== Assignment ==
Scan the entries below for the word "heldFault". Copy each line that has it.

Provided information Block Start

/-- The refusal code of a command by itself, 0 for none (R184 to R186). -/
def commandCode (teach : Bool) (b : List Byte) : Nat :=
  let reserved := if leAt b 0 1 = 2 then leAt b 1 1 != 0 else leAt b 1 3 != 0
  match commandOf b with
  | none => leastCode [(reserved, 1), (true, 6)]
  | some (.layer p code args _) =>
    leastCode [(reserved, 1), (code % 128 != 0 || args % 128 != 0, 2), (!inRange 1 1024 p, 7)]
  | some (.kernel r g p code args n _) =>
    leastCode [(reserved, 1), (code % 128 != 0 || args % 128 != 0, 2), (!inRange 1 1024 p, 7),
      (!inRange 1 (2 ^ 32) n || !inRange 1 32 r || !inRange 1 16 g, 8)]
  | some (.wait k _ _) => leastCode [(reserved, 1), (decide (16383 < k), 10)]
  | some (.signal k a) => leastCode [(reserved, 1), (decide (16383 < k) || a == 0, 10)]
  | some (.scReset k) => leastCode [(reserved, 1), (decide (16383 < k), 10)]
  | some (.span _ _ _) => leastCode [(reserved, 1)]
  | some (.vcommit _ n) => leastCode [(reserved, 1), (!inRange 1 256 n, 11), (teach, 14)]

/-- The first window error among `n` descriptors of `w` bytes from an address on, and whether a translation fault keeps one from being
read. -/
def Dev.firstError (s : Dev) (asid w : Nat) (err : Nat → List Byte → Nat) : Nat → Nat → Nat → Nat × Bool
  | 0, _, _ => (0, false)
  | n + 1, k, va =>
    let rest := s.firstError asid w err n (k + 1) (va + w)
    match s.vread none asid va w with
    | .ok b => (if err k b ≠ 0 then err k b else rest.1, rest.2)
    | _ => (rest.1, true)

/-- The map descriptors of an argument block that can be read, by place. -/
def Dev.mapAt (s : Dev) (asid args k : Nat) : MapDesc :=
  match s.vread none asid (args + 128 + 64 * k) 64 with
  | .ok b => mapOf b
  | _ => mapOf []

/-- The window error of window `k` of an argument block: of the descriptor by itself, or over the maps that the program joins to it. -/
def Dev.windowError (s : Dev) (asid args nmap k : Nat) (b : List Byte) : Nat :=
  let u := Config.windowUse s.free k
  if nmap = 0 then winError (winOf b)
  else windowCode (s.mapAt asid args (u.src % nmap)) (s.mapAt asid args (u.dst % nmap)) (winOf b)
    { y0 := u.y0, y1 := u.y1, x0 := u.x0, x1 := u.x1, c0 := u.c0, c1 := u.c1 }

/-- The refusal code, the lowest of those that apply, and the window error of an argument block (R185, R186).
[DEDUCED, log 53] -/
def Dev.argumentCode (s : Dev) (asid args : Nat) : Nat × Nat :=
  match s.vread none asid args 128 with
  | .ok h =>
    let nmap := leAt h 0 2
    let nwin := leAt h 2 2
    let n := leAt h 4 4
    let free := args + 128 + 64 * nmap + 32 * nwin
    let maps := s.firstError asid 64 (fun _ b => mapError (mapOf b)) nmap 0 (args + 128)
    let wins := s.firstError asid 32 (s.windowError asid args nmap) nwin 0 (args + 128 + 64 * nmap)
    let e := if maps.1 ≠ 0 then maps.1 else wins.1
    let lost := match s.vread none asid free (min n 65535) with
      | .ok _ => false
      | _ => true
    let code := leastCode [(decide (65535 < n) || leAt h 8 120 != 0, 1), (e != 0, 9), (decide (64 < nmap) || decide (16 < nwin), 12),
      (maps.2 || wins.2 || lost, 13)]
    (code, if code = 9 then e else 0)
  | _ => (13, 0)

/-- `ARGS` of a command (R184). -/
def Command.args? : Command → Option Nat
  | .layer _ _ a _ => some a
  | .kernel _ _ _ _ a _ _ => some a
  | _ => none

/-- The refusal code and window error of a command together with its argument block: the lowest of its codes.
[DEDUCED, log 53] -/
def Dev.itemCode (s : Dev) (teach : Bool) (asid : Nat) (b : List Byte) : Nat × Nat :=
  let own := commandCode teach b
  let arg := match (commandOf b).bind Command.args? with
    | some args => if args % 128 = 0 then s.argumentCode asid args else (0, 0)
    | none => (0, 0)
  if own ≠ 0 ∧ (arg.1 = 0 ∨ own < arg.1) then (own, 0) else arg

/-- The outcome of the check of a command list (R186): its commands, or the place, code and window error of the first that
fails. -/
def Dev.readCommands (s : Dev) (teach : Bool) (asid : Nat) : Nat → Nat → Nat → Except (Nat × Nat × Nat) (List Command)
  | 0, _, _ => .ok []
  | n + 1, i, va =>
    match s.vread none asid va 32 with
    | .ok b =>
      let e := s.itemCode teach asid b
      if e.1 ≠ 0 then .error (i, e.1, e.2)
      else match commandOf b, s.readCommands teach asid n (i + 1) (va + 32) with
        | some c, .ok l => .ok (c :: l)
        | none, _ => .error (i, 6, 0)
        | _, .error e => .error e
    | _ => .error (i, 13, 0)

/-- The job of a descriptor. -/
def Dev.jobOf (s : Dev) (q : Nat) (d : List Byte) (cmds : List Command) : Job :=
  let f := leAt d 4 1
  let csc := leAt d 18 2
  { seq := s.jobSeq + 1, id := leAt d 0 4, queue := q, teach := bit f 0, continuous := bit f 1, iterRec := bit f 2,
    asid := bits (leAt d 5 1) 0 4, slot := leAt d 6 1, csc := if bit csc 15 then some (bits csc 0 14) else none,
    iters := leAt d 20 4, seed := leAt d 24 8, est := leAt d 32 4, lanes := leAt d 40 8, cmds := cmds, sampledAt := s.xclk }

/-- A job is refused: none of its commands runs (R186). -/
def Dev.refuseJob (s : Dev) (q id cmdidx rcode wcode : Nat) : Dev :=
  ((s.countOd 0x3030 8 32).traceAdmit 2 id).writeRecord q (completionBytes id 0 1 q cmdidx 0 wcode rcode 0xFF 0 0 0 0)

/-- The scheduler has read the argument block of a command. -/
def Dev.touchArgs (s : Dev) (asid : Nat) (c : Command) : Dev :=
  match c.args? with
  | none => s
  | some a => match s.vread none asid a 128 with
    | .ok h => s.touch none asid 0 a (128 + 64 * leAt h 0 2 + 32 * leAt h 2 2 + min (leAt h 4 4) 65535)
    | _ => s

/-- A descriptor is checked with its commands and argument blocks, and its job enters the job table or is refused. -/
def Dev.takeDescriptor (s : Dev) (q asid va : Nat) : Dev :=
  match s.vread none asid va 64 with
  | .ok d =>
    let code := s.descriptorCode d
    if code ≠ 0 then s.refuseJob q (leAt d 0 4) 0xFFFF code 0
    else
      let asid' := bits (leAt d 5 1) 0 4
      let read := s.readCommands (bit (leAt d 4 1) 0) asid' (leAt d 16 2) 0 (leAt d 8 8)
      let s := ((s.touch none asid 0 va 64).touch none asid' 0 (leAt d 8 8) (32 * leAt d 16 2)).useFree
      match read with
      | .error (i, c, w) => s.refuseJob q (leAt d 0 4) i c w
      | .ok cmds =>
        let s := cmds.foldl (fun (d : Dev) c => d.touchArgs asid' c) s
        { s with jobs := s.jobs ++ [s.jobOf q d cmds], jobSeq := s.jobSeq + 1 }.traceAdmit 1 (leAt d 0 4)
  | _ => (s.refuseJob q (s.freeValue 32) 0xFFFF 13 0).useFree

/-- A queue holds an entry that the scheduler may take. -/
def Dev.queueReady (s : Dev) (q : Nat) : Bool :=
  (q == 8 && !s.posted.isEmpty) || (s.flag .JOB_Q_CTL_EN q && s.rd .JOB_Q_HEAD q != s.rd .JOB_Q_TAIL q)

/-- The queue to serve: in turn, after the one served last; in fixed-schedule mode queue 0 alone (R188, R200). -/
def Dev.nextQueue (s : Dev) : Option Nat :=
  let order := if s.flag .GLB_MODE_FIXED then [0] else (upTo 9).map fun i => (s.lastQueue + 1 + i) % 9
  order.find? fun q => s.queueReady q

/-- The entry at HEAD of a queue is taken; standing jobs that firmware has posted come first on queue 8 (R189). -/
def Dev.takeEntry (s : Dev) (q : Nat) : Dev :=
  let asid := s.rd .JOB_Q_CTL_ASID q
  let head := s.rd .JOB_Q_HEAD q
  let s := { s.countMod .JOB_Q_HEAD q with lastQueue := q }
  match q == 8, s.posted with
  | true, (va, _) :: rest => { s with posted := rest }.takeDescriptor q asid va
  | _, _ =>
    let place := s.rd .JOB_Q_BASE_ADDR q * 8 + 8 * (head % 2 ^ s.rd .JOB_Q_CTL_LOG2 q)
    match s.vread none asid place 8 with
    | .ok e => (s.touch none asid 0 place 8).takeDescriptor q asid (ofLe e)
    | _ => (s.refuseJob q (s.freeValue 32) 0xFFFF 13 0).useFree

/-- JOB_ADMIT (R188): one entry, while the job table has room. -/
def Dev.jobAdmit (s : Dev) : Dev :=
  if !s.live || s.fixing || decide (256 ≤ s.jobs.length) then s
  else match s.nextQueue with
    | some q => s.takeEntry q
    | none => s

def execJobAdmit (s : State) : Host.Outcome State Fault Refusal := s.run .jobAdmit fun d => d.jobAdmit

/-! ### Commands of the scheduler (R184, R192, R201) -/

/-- SIGNAL: the job goes on once the counter is signalled. -/
def Dev.signalCmd (s : Dev) (id : Nat) : Dev :=
  match s.jobById id with
  | none => s
  | some j => match j.cmd? with
    | some (.signal k a) => (s.scAdd k a).updJob j.seq Job.next
    | _ => s

def execSignal (job : Nat) (s : State) : Host.Outcome State Fault Refusal := s.run (.signal job) fun d => d.signalCmd job

/-- SCRESET. -/
def Dev.scResetCmd (s : Dev) (id : Nat) : Dev :=
  match s.jobById id with
  | none => s
  | some j => match j.cmd? with
    | some (.scReset k) => (s.scZero k).updJob j.seq Job.next
    | _ => s

def execScReset (job : Nat) (s : State) : Host.Outcome State Fault Refusal := s.run (.scReset job) fun d => d.scResetCmd job

/-- A WAIT ends once its counter is at least BASE + i × STEP modulo 2^64, compared unsigned; until then the job is held. -/
def Dev.waitCmd (s : Dev) (id : Nat) : Dev :=
  match s.jobById id with
  | none => s
  | some j => match j.cmd? with
    | some (.wait k base step) =>
      if waitTarget base step j.iter ≤ s.sc k then s.updJob j.seq Job.next
      else s.updJob j.seq fun j => { j with begun := true }
    | _ => s

def execWait (job : Nat) (s : State) : Host.Outcome State Fault Refusal := s.run (.wait job) fun d => d.waitCmd job

/-- WAIT_SATISFIED (R201): a job that has begun to wait goes on. -/
def Dev.waitSatisfied (s : Dev) (id : Nat) : Dev :=
  match s.jobById id with
  | none => s
  | some j => match j.cmd? with
    | some (.wait k base step) =>
      if j.begun ∧ waitTarget base step j.iter ≤ s.sc k then s.updJob j.seq Job.next else s
    | _ => s

def execWaitSatisfied (job : Nat) (s : State) : Host.Outcome State Fault Refusal :=
  s.run (.waitSatisfied job) fun d => d.waitSatisfied job

/-- A span is fixed (R192): the deadline key, and a fault that was held. [DEDUCED, log 57] -/
def Dev.fixSpan (s : Dev) (j : Job) (a b dofs : Nat) : Dev :=
  let s := s.updJob j.seq fun j =>
    { j with span := some (a, b, dofs), key := some (s.keyOf b dofs), ran := 0, sampledAt := s.xclk, heldFault := false }
  if j.heldFault then s.reportFault j.lanes a b else s

/-- SPAN: START and END are read; a teach job's fix no span. Positions that cannot be read end the job with FAULT.
[DEDUCED, log 57] -/
def Dev.spanCmd (s : Dev) (id : Nat) : Dev :=
  match s.jobById id with
  | none => s
  | some j => match j.cmd? with
    | some (.span a b dofs) =>
      (match s.vread none j.asid a 8, s.vread none j.asid b 8 with
      | .ok x, .ok y =>
        let s := (s.touch none j.asid 0 a 8).touch none j.asid 0 b 8
        let s := if j.teach then s else s.fixSpan j (ofLe x) (ofLe y) dofs
        (s.useFree).updJob j.seq Job.next
      | _, _ => s.endJob j.seq 4 j.pc 0 0xFF)
    | _ => s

Provided information Block End

== Result ==
    { j with span := some (a, b, dofs), key := some (s.keyOf b dofs), ran := 0, sampledAt := s.xclk, heldFault := false }
  if j.heldFault then s.reportFault j.lanes a b else s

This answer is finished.